Wenn Politiker in den Bundestag einziehen, sollen sie vor allem eines: dort arbeiten. So ist es vorgeschrieben. Unter Paragraf 44a des Abgeordnetengesetzes steht: "Die Ausübung des Mandats steht im Mittelpunkt der Tätigkeit eines Mitglieds des Bundestages." Doch schon im nächsten Satz folgt die Einschränkung: "Unbeschadet dieser Verpflichtung", heißt es da, "bleiben Tätigkeiten beruflicher oder anderer Art neben dem Mandat grundsätzlich zulässig."

Kurz: Wer alles unter einen Hut bekommt, darf sich nebenher auch noch etwas zu seinen Diäten von 9327 Euro monatlich dazu verdienen. Was das konkret bedeutet: Auslegungssache. Im Bundestag gibt es Dutzende Parlamentarier, die Nebenjobs aus Prinzip ablehnen.

Andere sind da weniger streng, Abgeordnete kassierten nach Berechnungen von abgeordnetenwatch.de in der laufenden Legislaturperiode mehr als eine Million Euro, es sind vor allem Parlamentarier der Union (lesen Sie hier die Analyse zu den Nebeneinkünften der Abgeordneten und das Problem der Millionen-Euro-Grauzone).

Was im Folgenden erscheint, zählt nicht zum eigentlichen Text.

-- ==== Sys2Proof/Machine/ResetCommands.lean ====
section
/-! DEFINITION. The commands of the board: power-on reset, core supply, host link reset. -/

namespace Sys2Proof.Machine

/-- The internal reset is released once the input is released and the supply is at its level (R139, R186). -/
def State.releaseReset (s : State) (straps : Fin 4) : State := s.whenUp fun s => s.startUp straps

/-- POWER_ON_RESET (R16): the input is asserted, and every volatile state of every block is lost. -/
def execPowerOnReset (s : State) : Host.Outcome State Fault Refusal :=
  .next (s.setPins { s.pins with porInput := true }).powerCycle

/-- POWER_ON_RESET_RELEASE (R139, R185); the release of an input that is not asserted is no event (log 24). -/
def execPowerOnResetRelease (straps : Fin 4) (s : State) : Host.Outcome State Fault Refusal :=
  .next (if s.pins.porInput then (s.setPins { s.pins with porInput := false }).releaseReset straps else s)

/-- SUPPLY_FALL (R186): a power-on reset, taken at the moment of the fall. -/
def execSupplyFall (s : State) : Host.Outcome State Fault Refusal :=
  .next (s.setPins { s.pins with supplyLow := true }).powerCycle

/-- SUPPLY_RESTORATION (R186); the return of a supply that did not fall is no event (log 24). -/
def execSupplyRestoration (straps : Fin 4) (s : State) : Host.Outcome State Fault Refusal :=
  .next (if s.pins.supplyLow then (s.setPins { s.pins with supplyLow := false }).releaseReset straps else s)

/-- HOST_LINK_RESET_ASSERT (R84); in STARTING only the input changes (R83). -/
def execHostLinkResetAssert (s : State) : Host.Outcome State Fault Refusal :=
  let s1 := s.setPins { s.pins with linkReset := true }
  .next (if s.host.ready = .starting then s1 else s1.linkResetPort.arbitrate)

/-- The ready state at the release of the host link reset (R85). -/
def releasedReady (h : HostPort) : ReadyState := if h.abandoned.isSome then .recovering else .opened

/-- HOST_LINK_RESET_RELEASE (R85); in STARTING only the input changes (R83). -/
def execHostLinkResetRelease (s : State) : Host.Outcome State Fault Refusal :=
  let s1 := s.setPins { s.pins with linkReset := false }
  .next (if s.host.ready = .inReset then (s1.setHost { s1.host with ready := releasedReady s1.host }).settle else s1)

end Sys2Proof.Machine
end

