-- ==== Sys2Proof/Certificates/Slice0/Obligations.lean ====
section
/-! DEFINITION. The statements for the provers. -/

section Statements

open Sys2Proof Sys2Proof.Machine

/-! ## Steps -/

def Obligations.StepRunsTheFrontCommand : Prop :=
  ∀ (c : Instr) (rest : List Instr) (s : State), s.pending = c :: rest → step s = exec c { s with pending := rest }

/-- On an empty queue the oldest hand-over is taken, and without one the part idles: the model's choice (log 2). -/
def Obligations.EveryCommandAnswersAndAnEmptyQueueIdles : Prop :=
  (∀ (c : Instr) (s : State), ∃ t, exec c s = .next t ∧ t.pending = s.pending) ∧
  ∀ s : State, s.pending = [] →
    (∀ c rest, s.posted = c :: rest → step s = exec c s) ∧ (s.posted = [] → step s = .next s)

/-! ## Resets -/

/-- A power-on reset leaves every part of the state at its reset value but the array, the inputs, the count of free values and the
queue; at the array it cuts the operation in progress short. -/
def Obligations.PowerOnResetLosesEveryVolatileState : Prop :=
  (∀ s : State,
    exec .powerOnReset s = .next { State.reset with
      pins := { s.pins with porInput := true }
      array := abandonArrayOp s
      freeCount := s.freeCount
      pending := s.pending } ∧
    exec .supplyFall s = .next { State.reset with
      pins := { s.pins with supplyLow := true }
      array := abandonArrayOp s
      freeCount := s.freeCount
      pending := s.pending }) ∧
  ∀ s : State,
    (abandonArrayOp s).op = none ∧
    (∀ key, (∀ op, s.port.record.isSome = true → s.array.op = some op → op.kind = .program →
        key ≠ arrayKey op.pblock op.line) → cellAt (abandonArrayOp s).cells key = cellAt s.array.cells key) ∧
    ∀ op, s.port.record.isSome = true → s.array.op = some op → op.kind = .program →
      cellAt (abandonArrayOp s).cells (arrayKey op.pblock op.line) = .unvouched

/-- The release of the last cause of the reset begins start-up (R139, R185, R186); the reset holds while the other cause stands. -/
def Obligations.ReleaseOfTheResetBeginsStartUp : Prop :=
  (∀ (s : State) (straps : Fin 4), s.port.record = none → s.loader = resetLoader → s.log = resetLog →
    let id := s.port.nextId
    let read : OpRecord :=
      { id := id, kind := .read, requester := .loader, pblock := 0, line := 0, block := none, spare := none,
        deadline := 2000 }
    let begun (p : Pins) : State := { s with
      pins := { p with strap := straps }
      log := { records := [{ sequence := 1, body := { kind := .startup, value := straps.val } }], next := 2, alert := false }
      loader := { resetLoader with readOut := true }
      port := { record := some read, nextId := id + 1 }
      array := { s.array with op := some { id := id, kind := .read, pblock := 0, line := 0, payload := none } } }
    (s.pins.porInput = true → s.pins.supplyLow = false →
      exec (.powerOnResetRelease straps) s = .next (begun { s.pins with porInput := false })) ∧
    (s.pins.porInput = false → s.pins.supplyLow = true →
      exec (.supplyRestoration straps) s = .next (begun { s.pins with supplyLow := false }))) ∧
  ∀ (s : State) (straps : Fin 4), s.pins.porInput = true → s.pins.supplyLow = true →
    exec (.powerOnResetRelease straps) s = .next { s with pins := { s.pins with porInput := false } } ∧
    exec (.supplyRestoration straps) s = .next { s with pins := { s.pins with supplyLow := false } }

/-- The host link reset (R84, R85, R65). -/
def Obligations.HostLinkResetEmptiesAndReopensThePort : Prop :=
  (∀ s : State,
    (s.host.ready = .starting →
      exec .hostLinkResetAssert s = .next { s with pins := { s.pins with linkReset := true } }) ∧
    (s.host.ready ≠ .starting → ∃ fences : List (Nat × Nat),
      (∀ line, fenceCount { s.staging with fences := fences } line =
        fenceCount s.staging line - (s.host.queue.filter fun r => !r.issued && decide (r.addr = line)).length) ∧
      exec .hostLinkResetAssert s = .next (State.arbitrate { s with
        pins := { s.pins with linkReset := true }
        staging := { s.staging with
          entries := s.staging.entries.map fun e => { e with tags := [] }
          hostSlots := []
          fences := fences }
        host :=
          { channel := [], responses := [], readTags := [], writeTags := [], barrierTags := [], queue := [], ready := .inReset,
            abandoned := match s.host.queue.find? (fun r => r.issued) with
              | some r => some r.addr
              | none => s.host.abandoned } }))) ∧
  ∀ s : State,
    (s.host.ready ≠ .inReset →
      exec .hostLinkResetRelease s = .next { s with pins := { s.pins with linkReset := false } }) ∧
    (s.host.ready = .inReset → s.Quiet →
      exec .hostLinkResetRelease s = .next { s with
        pins := { s.pins with linkReset := false }
        host := { s.host with ready := if s.host.abandoned.isSome then .recovering else .opened } })

/-! ## Host requests -/

/-- Each byte of a snapshot is that of the newest entry of the line that holds its position, and the coverage is the union of
the masks. -/
def Obligations.SnapshotHoldsTheNewestBytes : Prop :=
  ∀ (st : Staging) (line i : Nat) (hi : i < 64),
    let own := st.entries.filter fun e => decide (e.line = line)
    (snapshot st line).2.getLsbD i = own.any (fun e => e.mask.getLsbD i) ∧
    ∀ older e newer, own = older ++ e :: newer → e.mask.getLsbD i = true →
      (∀ f ∈ newer, f.mask.getLsbD i = false) → (snapshot st line).1[i] = e.data[i]

def Obligations.ReadIsAnsweredOrQueued : Prop :=
  ∀ (tag : Fin 32) (addr : Nat) (s : State), s.Quiet → s.TakesRequests → tableGet s.host.readTags tag.val = none →
    s.Admits addr →
    ((snapshot s.staging addr).2 = fullMask → exec (.read tag addr) s = .next { s with
      host := { s.host with
        responses := s.host.responses ++ [.readResult tag.val (.ok (snapshot s.staging addr).1)] } }) ∧
    ((snapshot s.staging addr).2 ≠ fullMask → exec (.read tag addr) s = .next (State.arbitrate { s with
      staging := { s.staging with fences := tableSet s.staging.fences addr (fenceCount s.staging addr + 1) }
      host := { s.host with
        queue := s.host.queue ++ [
          { tag := tag.val, addr := addr, snapshot := (snapshot s.staging addr).1, coverage := (snapshot s.staging addr).2,
            issued := false }]
        readTags := tableSet s.host.readTags tag.val addr } }))

def Obligations.WriteMergesOrAllocates : Prop :=
  ∀ (tag : Fin 32) (addr : Nat) (data : Line) (mask : Mask) (s : State), s.Quiet → s.TakesRequests →
    occupancy s.staging < 64 → mask ≠ 0 → tableGet s.host.writeTags tag.val = none → s.Admits addr →
    let through := s.staging.mode = .through
    let host := if through then { s.host with writeTags := tableSet s.host.writeTags tag.val addr }
      else { s.host with responses := s.host.responses ++ [.writeAck tag.val .accepted] }
    ((∃ e ∈ s.staging.entries, e.line = addr ∧ e.state = .opened) →
      exec (.write tag addr data mask) s = .next (State.arbitrate { s with
        staging := { s.staging with
          entries := s.staging.entries.map fun e =>
            if e.line = addr ∧ e.state = .opened then
              { e with
                data := overlay mask data e.data
                mask := e.mask ||| mask
                tags := if through then e.tags ++ [tag.val] else e.tags }
            else e }
        host := host })) ∧
    ((∀ e ∈ s.staging.entries, e.line = addr → e.state ≠ .opened) →
      exec (.write tag addr data mask) s = .next (State.arbitrate { s with
        staging := { s.staging with
          entries := s.staging.entries ++ [
            { line := addr, data := overlay mask data zeroLine, mask := mask, epoch := s.staging.epoch, state := .opened,
              hold :=
                if ∃ e ∈ s.staging.entries, e.block = addr / 64 ∧ e.hold = .srcFailed then .srcFailed
                else if s.staging.migrating = some (addr / 64) then .migrating
                else .none,
              order := s.staging.nextOrder, ageTimer := s.staging.ageTimer, agePassed := false,
              tags := if through then [tag.val] else [], merged := none }]
          nextOrder := s.staging.nextOrder + 1 }
        host := host }))

def Obligations.BarrierClosesTheEpoch : Prop :=
  ∀ (tag : Fin 8) (s : State), s.Quiet → s.TakesRequests → s.staging.hostSlots.length < 4 →
    tableGet s.host.barrierTags tag.val = none → s.health.state ≠ .failed →
    ((∃ e ∈ s.staging.entries, e.epoch ≤ s.staging.epoch) →
      (∀ r ∈ s.staging.hostSlots, ∃ e ∈ s.staging.entries, e.epoch ≤ r.epoch) →
      (∀ r, s.staging.flushSlot = some r → ∃ e ∈ s.staging.entries, e.epoch ≤ r.epoch) →
      exec (.barrier tag) s = .next (State.arbitrate { s with
        staging := { s.staging with
          entries := s.staging.entries.map fun e => if e.state = .opened then { e with state := .sealed } else e
          epoch := s.staging.epoch + 1
          hostSlots := s.staging.hostSlots ++ [{ tag := tag.val, epoch := s.staging.epoch, failFlag := false }] }
        host := { s.host with barrierTags := tableSet s.host.barrierTags tag.val s.staging.epoch } })) ∧
    (s.staging.entries = [] → s.staging.hostSlots = [] → s.staging.flushSlot = none → s.host.barrierTags = [] →
      exec (.barrier tag) s = .next (State.arbitrate { s with
        staging := { s.staging with epoch := s.staging.epoch + 1 }
        host := { s.host with responses := s.host.responses ++ [.barrierDone tag.val .durable] }
        freeCount := s.freeCount + 1 }))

Politiker arbeiten als Anwälte, sitzen in Aufsichtsräten, halten Vorträge - verkaufen Matratzen. Eine kleine Typologie der Nebenverdiener:

Ein Vortrag hier, einer da - viele Bundestagabgeordnete treten als Redner auf. Der wohl bekannteste ist Peer Steinbrück (SPD). Er spricht nach Angaben auf seiner Bundestagshomepage über Steuern, das Freihandelsabkommen TTIP oder den "Wirtschaftsfaktor Russland". So kommen Zehntausende Euro in dieser Legislaturperiode allein durch Vorträge zusammen, es sind seine letzten als Abgeordneter. Ende September ist Schluss.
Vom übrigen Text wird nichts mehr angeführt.